-- ==== Sys2Proof/Machine/ImageCommands.lean ====
section
/-! DEFINITION. The meanings of the commands of the image loader, one definition each. -/

namespace Sys2Proof.Machine

/-- BOOT_LOAD (R67). -/
def execBootLoad (bad : List (Nat × Nat)) (desks : List (Nat × Nat)) (s : State) : Host.Outcome State Fault Refusal :=
  .next (s.bootLoad State.bootWrite bad desks)

/-- LOAD (R69). -/
def execImgLoad (v : Word) (desks : List (Nat × Nat)) (s : State) : Host.Outcome State Fault Refusal :=
  .next (s.poke Reg.IMG_LOAD_CMD v { desks := desks })

/-- CACHE (R71). -/
def execImgCache (v : Word) (s : State) : Host.Outcome State Fault Refusal :=
  .next (s.poke Reg.IMG_LOAD_CMD v {})

/-- UPDATE (R72). -/
def execUpdate (v : Word) (desks : DeskLoss) (ecc : EccMet) (s : State) : Host.Outcome State Fault Refusal :=
  .next (s.poke Reg.IMG_CLS_CMD v { desks := desks.bad.map (fun d => (fld v 8 5, d)), ecc := ecc, late := desks.late })

/-- REPAIR (R75). -/
def execRepair (v : Word) (desks : DeskLoss) (ecc : EccMet) (s : State) : Host.Outcome State Fault Refusal :=
  .next (s.poke Reg.IMG_CLS_CMD v { desks := desks.bad.map (fun d => (fld v 8 5, d)), ecc := ecc, late := desks.late })

/-- UNLOAD (R76). -/
def execUnload (v : Word) (s : State) : Host.Outcome State Fault Refusal :=
  .next (s.poke Reg.IMG_CLS_CMD v {})

/-- AUTO_REPAIR (R77). -/
def execAutoRepair (c : Fin 32) (desks : DeskLoss) (ecc : EccMet) (s : State) : Host.Outcome State Fault Refusal :=
  .next (s.autoRepair c.val { bad := desks.bad, ecc := ecc, late := desks.late })

end Sys2Proof.Machine
end

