-- ==== Sys2Proof/Certificates/Slice0/Obligations.lean ====
section
/-! DEFINITION. The statements about the block, for the provers. -/

open Sys2Proof Sys2Proof.Machine

/-! ### The machine as a whole -/

/-- A step takes the command at the front of the queue and runs it with the queue's rest. -/
def Obligations.StepRunsTheFrontCommand : Prop :=
  ∀ (s : State) (c : Instr) (rest : List Instr),
    step { s with pending := c :: rest } = exec c { s with pending := rest }

/-- The state at reset is canonical, its domains have their prerequisites, no lock is set and the gate of the hall pass is shut. The model's
reading or choice, by assumption: which reset State.reset is (8). -/
def Obligations.ResetMeetsTheInvariants : Prop :=
  State.reset.Canonical ∧ State.reset.DomainsClosed ∧ State.reset.reg Reg.GLB_LOCK = 0 ∧ State.reset.gate = false

/-- Every step keeps the canonical form of registers, stages, latches, tables and the two memories. The model's reading or choice, by
assumption: what an octet or a table entry reads as that nothing has written (2, 3). -/
def Obligations.StepKeepsTheCanonicalForm : Prop :=
  ∀ s t : State, s.Canonical → step s = .next t → t.Canonical

/-- A step takes at most the front command off the queue, never sets time back and never takes back what the part has sent. The model's
reading or choice, by assumption: a step on an empty queue (1). -/
def Obligations.StepKeepsQueueTimeAndOutput : Prop :=
  ∀ s t : State, step s = .next t → t.pending = s.pending.tail ∧ s.now ≤ t.now ∧ s.out <:+ t.out

/-- A step keeps every lock bit that is set, unless it resets the device: only a device reset and a power-on reset clear one (R53). The
model's reading or choice, by assumption: the DW that follow one which resets the device (28). -/
def Obligations.LocksStayUntilAReset : Prop :=
  ∀ (s t : State) (k : Fin 7), step s = .next t → s.rb Reg.GLB_LOCK k = true →
    t.rb Reg.GLB_LOCK k = true ∨ t.reg Reg.GLB_LOCK = 0 ∧ t.pwr.start ≠ none

/-- Every step keeps the rule of the domains: each domain that is asked for, or on, has its prerequisites (R440, R441). The model's reading
or choice, by assumption: the order of a change and writes outside RUN (37, 38), RECESS as one step (41). -/
def Obligations.DomainsKeepTheirPrerequisites : Prop :=
  ∀ s t : State, s.DomainsClosed → step s = .next t → t.DomainsClosed

/-- In no step does a pulse leave while the gate of the hall pass is shut, and in every state whose gate is shut ALM rests at its inactive
level and PULSE low, in functional mode and under every boundary instruction but HIGHZ, which releases them (R30, R421, R481, R489). The
model's reading or choice, by assumption: what stands in the boundary register (153), the level of PULSE (179). -/
def Obligations.AlarmOutputsNeedTheHallPass : Prop :=
  (∀ (s t : State) (n w : Nat), step s = .next t → s.gate = false → .pulse n w ∈ t.out → .pulse n w ∈ s.out) ∧
  (∀ (s : State) (n : Fin 16) (m : Fin 4), s.gate = false →
    s.functionLevel (.alm n) = some (s.domOn pdSch && s.rb (Reg.PIN_CTRL n) 3) ∧ s.functionLevel (.pulse m) = some false ∧
    (s.boundary = true → s.tapInstr ≠ 5 →
      s.ballLevel (126 + n) = some (s.domOn pdSch && s.rb (Reg.PIN_CTRL n) 3) ∧ s.ballLevel (142 + m) = some false) ∧
    (s.boundary = true → s.tapInstr = 5 → s.ballLevel (126 + n) = none ∧ s.ballLevel (142 + m) = none))

/-- No command is refused, and only a host request beyond its aperture faults; every other command completes, from every state. That such
a request faults is the model's choice (assumption 14, DESIGN CHOICE): the spec does not say what reaches the part. -/
def Obligations.OnlyRequestsBeyondAnApertureStop : Prop :=
  ∀ (c : Instr) (s : State),
    (∃ t, exec c s = .next t) ∨
    exec c s = .fault .outsideAperture ∧
      match c with
      | .registerWrite bar off data _ _ => barSize bar < off + 4 * data.length
      | .aliasWrite view reg _ _ => barSize .bar0 ≤ reg + 0x4000 * viewNo view
      | .pairLowRead bar off n _ _ => barSize bar < off + 4 * n
      | .pairLowWrite reg _ => barSize .bar0 < reg + 4
      | .pairHighWrite reg _ => barSize .bar0 < reg + 4
      | .pairAtomicAccess reg _ => barSize .bar0 < reg + 8
      | .bar2Access off req _ _ => hbmSize < off + bar2Octets req
      | _ => False

/-! ### Host link (R31-R58) -/

/-- REGISTER_WRITE and ALIAS_WRITE of a register whose field is marked A: the written word, or an OR, an AND with the complement or an
exclusive OR with it; in RTC_CTRL, whose bits 0, 1 and 3 are marked A, an alias write changes no other bit. An alias write of a register
with no field marked A, and any read of an alias view, has cause ALIAS; a write of a locked register has cause LOCK, and an alias write of one,
which has no field marked A, ALIAS, the first of the two in the table (R48, R49, R52, R53).
REGISTER_WRITE in table space: software owns the coefficient banks, which take the word; a DW of an installed seat's descriptor, or one that
only hardware writes, is a bus error and keeps its content (R36, R52, R174). The model's reading or choice, by assumption: what an alias
write presents (20), the cause of an alias write of a locked register (22), the lock-out (23). -/
def Obligations.RegisterAliasAndTableWrites : Prop :=
  (∀ (s : State) (k : Fin 4) (v : Word), s.hostUp = true →
    exec (.registerWrite .bar0 (Reg.GLB_SCRATCH k) [v] 15 0) s = .next (s.setReg (Reg.GLB_SCRATCH k) v) ∧
    exec (.aliasWrite .set (Reg.GLB_SCRATCH k) v 15) s = .next (s.setReg (Reg.GLB_SCRATCH k) (s.reg (Reg.GLB_SCRATCH k) ||| v)) ∧
    exec (.aliasWrite .clr (Reg.GLB_SCRATCH k) v 15) s = .next (s.setReg (Reg.GLB_SCRATCH k) (s.reg (Reg.GLB_SCRATCH k) &&& ~~~ v)) ∧
    exec (.aliasWrite .tgl (Reg.GLB_SCRATCH k) v 15) s = .next (s.setReg (Reg.GLB_SCRATCH k) (s.reg (Reg.GLB_SCRATCH k) ^^^ v))) ∧
  (∀ (s : State) (v : Word), s.hostUp = true → s.rtc.lockout = false →
    exec (.aliasWrite .set Reg.RTC_CTRL v 15) s = .next (s.setReg Reg.RTC_CTRL (s.reg Reg.RTC_CTRL ||| (v &&& 0xB))) ∧
    exec (.aliasWrite .clr Reg.RTC_CTRL v 15) s = .next (s.setReg Reg.RTC_CTRL (s.reg Reg.RTC_CTRL &&& ~~~ (v &&& 0xB))) ∧
    exec (.aliasWrite .tgl Reg.RTC_CTRL v 15) s = .next (s.setReg Reg.RTC_CTRL (s.reg Reg.RTC_CTRL ^^^ (v &&& 0xB)))) ∧
  (∀ (s : State) (view : View) (off : Nat) (v : Word) (r : RegRow), regRow off = some r → off % 0x10000 < 0x4000 →
    s.reachable off = true →
    s.readCause (off + 0x4000 * viewNo view) = 5 ∧ (r.am = 0 → s.writeCause (off + 0x4000 * viewNo view) v = 5) ∧
    (∀ b : Nat, r.rw ≠ 0 → r.lock = some b → s.rb Reg.GLB_LOCK b = true →
      s.writeCause off v = 7 ∧ s.writeCause (off + 0x4000 * viewNo view) v = 5)) ∧
  (∀ (s : State) (off d : Nat) (v : Word), s.hostUp = true → off + 4 ≤ barSize .bar1 →
    (tableDW off = .plain d → s.domOn d = true →
      exec (.registerWrite .bar1 off [v] 15 0) s = .next (s.setTw off v)) ∧
    (s.tableCause off true ≠ 0 → ∃ t, exec (.registerWrite .bar1 off [v] 15 0) s = .next t ∧ t.tables = s.tables ∧ t.event 61 = true))

/-- A write that meets a cause of R52 is discarded, captured while VALID is clear, counted, and raises event 61. A DW that is not enabled
whole has cause WIDTH, and two DW with exactly four contiguous octets enabled across their boundary are one bus error of cause ALIGN, with
nothing performed. In a longer write each DW takes effect on its own, and one in error is discarded alone; a longer read with a DW in error
gives no data (R42-R44, R52). The model's reading or choice, by assumption: the later DW of a read that has failed (17), what two such DW
that cross the boundary do outside BAR0 and BAR1 (18). -/
def Obligations.BusErrorsAreCaptured : Prop :=
  (∀ (s : State) (off : Nat) (v : Word), s.hostUp = true → off + 4 ≤ barSize .bar0 → s.writeCause off v ≠ 0 →
    ∃ t, exec (.registerWrite .bar0 off [v] 15 0) s = .next t ∧
      t.event 61 = true ∧ t.rb Reg.GLB_BUSERR_INFO 31 = true ∧
      t.rf Reg.GLB_BUSERR_INFO 20 8 = min 255 ((if s.rb Reg.GLB_BUSERR_INFO 31 then s.rf Reg.GLB_BUSERR_INFO 20 8 else 0) + 1) ∧
      (s.rb Reg.GLB_BUSERR_INFO 31 = false →
        t.reg Reg.GLB_BUSERR_ADDR = word (off / 4 * 4) ∧ t.rf Reg.GLB_BUSERR_INFO 16 4 = s.writeCause off v ∧
        t.rb Reg.GLB_BUSERR_INFO 8 = true ∧ t.rf Reg.GLB_BUSERR_INFO 9 2 = viewOf off) ∧
      (s.rb Reg.GLB_BUSERR_INFO 31 = true →
        t.reg Reg.GLB_BUSERR_ADDR = s.reg Reg.GLB_BUSERR_ADDR ∧ t.rf Reg.GLB_BUSERR_INFO 0 20 = s.rf Reg.GLB_BUSERR_INFO 0 20) ∧
      RegsKept s t [Reg.GLB_BUSERR_ADDR, Reg.GLB_BUSERR_INFO] ∧ OnlyRegsAndEvents s t) ∧
  (∀ (s : State) (bar : Bar) (off : Nat) (v : Word) (be lbe : BitVec 4), s.hostUp = true → bar = .bar0 ∨ bar = .bar1 →
    off + 4 ≤ barSize bar → be ≠ 15 →
    (∃ t, exec (.registerWrite bar off [v] be lbe) s = .next t ∧ s.TookBusError t off 1 ∧ OnlyRegsAndEvents s t) ∧
    (s.boundary = false → ∃ t, exec (.pairLowRead bar off 1 be lbe) s = .next t ∧ s.TookBusError t off 1 ∧
      t.out.head? = some (.cpl .abort))) ∧
  (∀ (s : State) (bar : Bar) (off : Nat) (v w : Word) (fbe lbe : BitVec 4), s.hostUp = true → bar = .bar0 ∨ bar = .bar1 →
    off + 8 ≤ barSize bar → (fbe, lbe) ∈ [(8, 7), (12, 3), (14, 1)] →
    (∃ t, exec (.registerWrite bar off [v, w] fbe lbe) s = .next t ∧ s.TookBusError t off 2 ∧ OnlyRegsAndEvents s t) ∧
    (s.boundary = false → ∃ t, exec (.pairLowRead bar off 2 fbe lbe) s = .next t ∧ s.TookBusError t off 2 ∧
      t.out.head? = some (.cpl .abort))) ∧
  (∀ (s : State) (a b c d : Word), s.hostUp = true →
    exec (.registerWrite .bar0 (Reg.GLB_SCRATCH 0) [a, b, c, d] 15 15) s =
      .next ((((s.setReg (Reg.GLB_SCRATCH 0) a).setReg (Reg.GLB_SCRATCH 1) b).setReg (Reg.GLB_SCRATCH 2) c).setReg
        (Reg.GLB_SCRATCH 3) d) ∧
    (s.boundary = false → exec (.pairLowRead .bar0 (Reg.GLB_SCRATCH 0) 4 15 15) s =
      .next { s with out := .cpl (.data ((List.range 4).map fun k => s.reg (Reg.GLB_SCRATCH k))) :: s.out }) ∧
    (∃ t, exec (.registerWrite .bar0 (Reg.GLB_SCRATCH 2) [a, b, c] 15 15) s = .next t ∧
      (s.setReg (Reg.GLB_SCRATCH 2) a |>.setReg (Reg.GLB_SCRATCH 3) b).TookBusError t 0x80 3) ∧
    (s.boundary = false → ∃ t, exec (.pairLowRead .bar0 (Reg.GLB_SCRATCH 2) 3 15 15) s = .next t ∧ s.TookBusError t 0x80 3 ∧
      t.out.head? = some (.cpl .abort)))
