-- ==== Sys2Proof/Laws/Bits.lean ====
section
/-! SUPPORT. What a field, a bit and a merged word read after a write of fields of the same word. -/

-- One declaration after another: side by side, their threads' stacks pass the memory limit of a check.
set_option Elab.async false

namespace Sys2Proof.Machine

theorem testBit_fld {w : Word} {lo n i : Nat} : (fld w lo n).testBit i = (decide (i < n) && bit w (lo + i)) := by
  simp [fld, bit, BitVec.getLsbD, Nat.testBit_mod_two_pow, Nat.testBit_shiftRight]

theorem bit_ofNat {x j : Nat} : bit (BitVec.ofNat 32 x) j = (decide (j < 32) && x.testBit j) := BitVec.getLsbD_ofNat ..

theorem bit_maskBits {lo n j : Nat} (h : lo + n ≤ 32) : bit (maskBits lo n) j = (decide (lo ≤ j) && decide (j < lo + n)) := by
  rw [maskBits, bit_ofNat, Nat.testBit_shiftLeft, Nat.testBit_two_pow_sub_one]
  rw [Bool.eq_iff_iff]
  simp only [Bool.and_eq_true, decide_eq_true_eq, ge_iff_le]
  omega

/-- A bit after a write of bits `[lo+n-1:lo]`. -/
theorem bit_setFld {w : Word} {lo n v j : Nat} (h : lo + n ≤ 32) :
    bit (setFld w lo n v) j = if lo ≤ j ∧ j < lo + n then v.testBit (j - lo) else bit w j := by
  have g : bit (setFld w lo n v) j =
      ((bit w j && (decide (j < 32) && !bit (maskBits lo n) j)) || bit (BitVec.ofNat 32 ((v % 2 ^ n) <<< lo)) j) := by
    simp [setFld, bit]
  have k : 32 ≤ j → bit w j = false := fun h => BitVec.getLsbD_of_ge w j h
  rw [g, bit_maskBits h, bit_ofNat, Nat.testBit_shiftLeft, Nat.testBit_mod_two_pow]
  by_cases h1 : lo ≤ j <;> by_cases h2 : j < lo + n
  · have h3 : j < 32 := by omega
    have h4 : j - lo < n := by omega
    simp [h1, h2, h3, h4]
  · have h4 : ¬ j - lo < n := by omega
    by_cases h3 : j < 32
    · simp [h1, h2, h3, h4]
    · simp [h1, h2, h3, k (by omega)]
  · have h3 : j < 32 := by omega
    simp [h1, h2, h3]
  · by_cases h3 : j < 32
    · simp [h1, h2, h3]
    · simp [h1, h2, h3, k (by omega)]

/-- A field reads what was written to it. -/
@[simp] theorem fld_setFld {w : Word} {lo n v : Nat} (h : lo + n ≤ 32) : fld (setFld w lo n v) lo n = v % 2 ^ n := by
  apply Nat.eq_of_testBit_eq
  intro i
  rw [testBit_fld, bit_setFld h, Nat.testBit_mod_two_pow]
  by_cases hi : i < n <;> simp [hi]

/-- A field that shares no bit with the one written reads as before. -/
theorem fld_setFld_ne {w : Word} {lo n v a m : Nat} (h : lo + n ≤ 32) (d : a + m ≤ lo ∨ lo + n ≤ a) :
    fld (setFld w lo n v) a m = fld w a m := by
  apply Nat.eq_of_testBit_eq
  intro i
  rw [testBit_fld, testBit_fld, bit_setFld h]
  by_cases hi : i < m
  · rw [if_neg (by omega)]
  · simp [hi]

/-- A bit reads what was written to it. -/
@[simp] theorem bit_setBit {w : Word} {i : Nat} {b : Bool} (h : i < 32) : bit (setBit w i b) i = b := by
  rw [setBit, bit_setFld (by omega), if_pos (by omega)]
  cases b <;> simp

/-- A bit outside the one written reads as before. -/
theorem bit_setBit_ne {w : Word} {i j : Nat} {b : Bool} (h : i < 32) (d : j ≠ i) : bit (setBit w i b) j = bit w j := by
  rw [setBit, bit_setFld (by omega), if_neg (by omega)]

theorem fld_setBit_ne {w : Word} {i a m : Nat} {b : Bool} (h : i < 32) (d : a + m ≤ i ∨ i + 1 ≤ a) :
    fld (setBit w i b) a m = fld w a m := fld_setFld_ne (by omega) d

theorem bit_setFld_ne {w : Word} {lo n v j : Nat} (h : lo + n ≤ 32) (d : j < lo ∨ lo + n ≤ j) :
    bit (setFld w lo n v) j = bit w j := by
  rw [bit_setFld h, if_neg (by omega)]

/-- A bit of a merged word comes from the new value where the mask has a one. -/
theorem bit_merge {m v w : Word} {i : Nat} : bit (merge m v w) i = if bit m i then bit v i else bit w i := by
  cases h : m.getLsbD i <;> cases g : w.getLsbD i <;> simp_all [merge, bit]
  exact BitVec.lt_of_getLsbD g

/-- A merge with a mask of ones takes the new value, one with no ones the old. -/
@[simp] theorem merge_ones {v w : Word} : merge 0xFFFFFFFF v w = v := by
  have h : (0xFFFFFFFF : Word) = BitVec.allOnes 32 := by decide
  rw [merge, h, BitVec.and_allOnes, BitVec.not_allOnes, BitVec.and_zero, BitVec.zero_or]

@[simp] theorem merge_none {v w : Word} : merge 0 v w = w := by
  apply BitVec.eq_of_getLsbD_eq
  intro i _
  exact (bit_merge (m := 0) (v := v) (w := w) (i := i)).trans (if_neg (by simp [bit]))

/-- A saturating counter gains its step unless it would pass its top. -/
theorem satWord_toNat {w : Word} {n : Nat} : (satWord w n).toNat = min 0xFFFFFFFF (w.toNat + n) := by
  simp [satWord, satAdd, BitVec.toNat_ofNat]

end Sys2Proof.Machine
end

### Description of the task
Return, from the entries, each line that holds "written".

### Your solution
assumption: what an octet or a table entry reads as that nothing has written (2, 3). -/
/-- REGISTER_WRITE and ALIAS_WRITE of a register whose field is marked A: the written word, or an OR, an AND with the complement or an
/-- A field reads what was written to it. -/
/-- A field that shares no bit with the one written reads as before. -/
/-- A bit reads what was written to it. -/
/-- A bit outside the one written reads as before. -/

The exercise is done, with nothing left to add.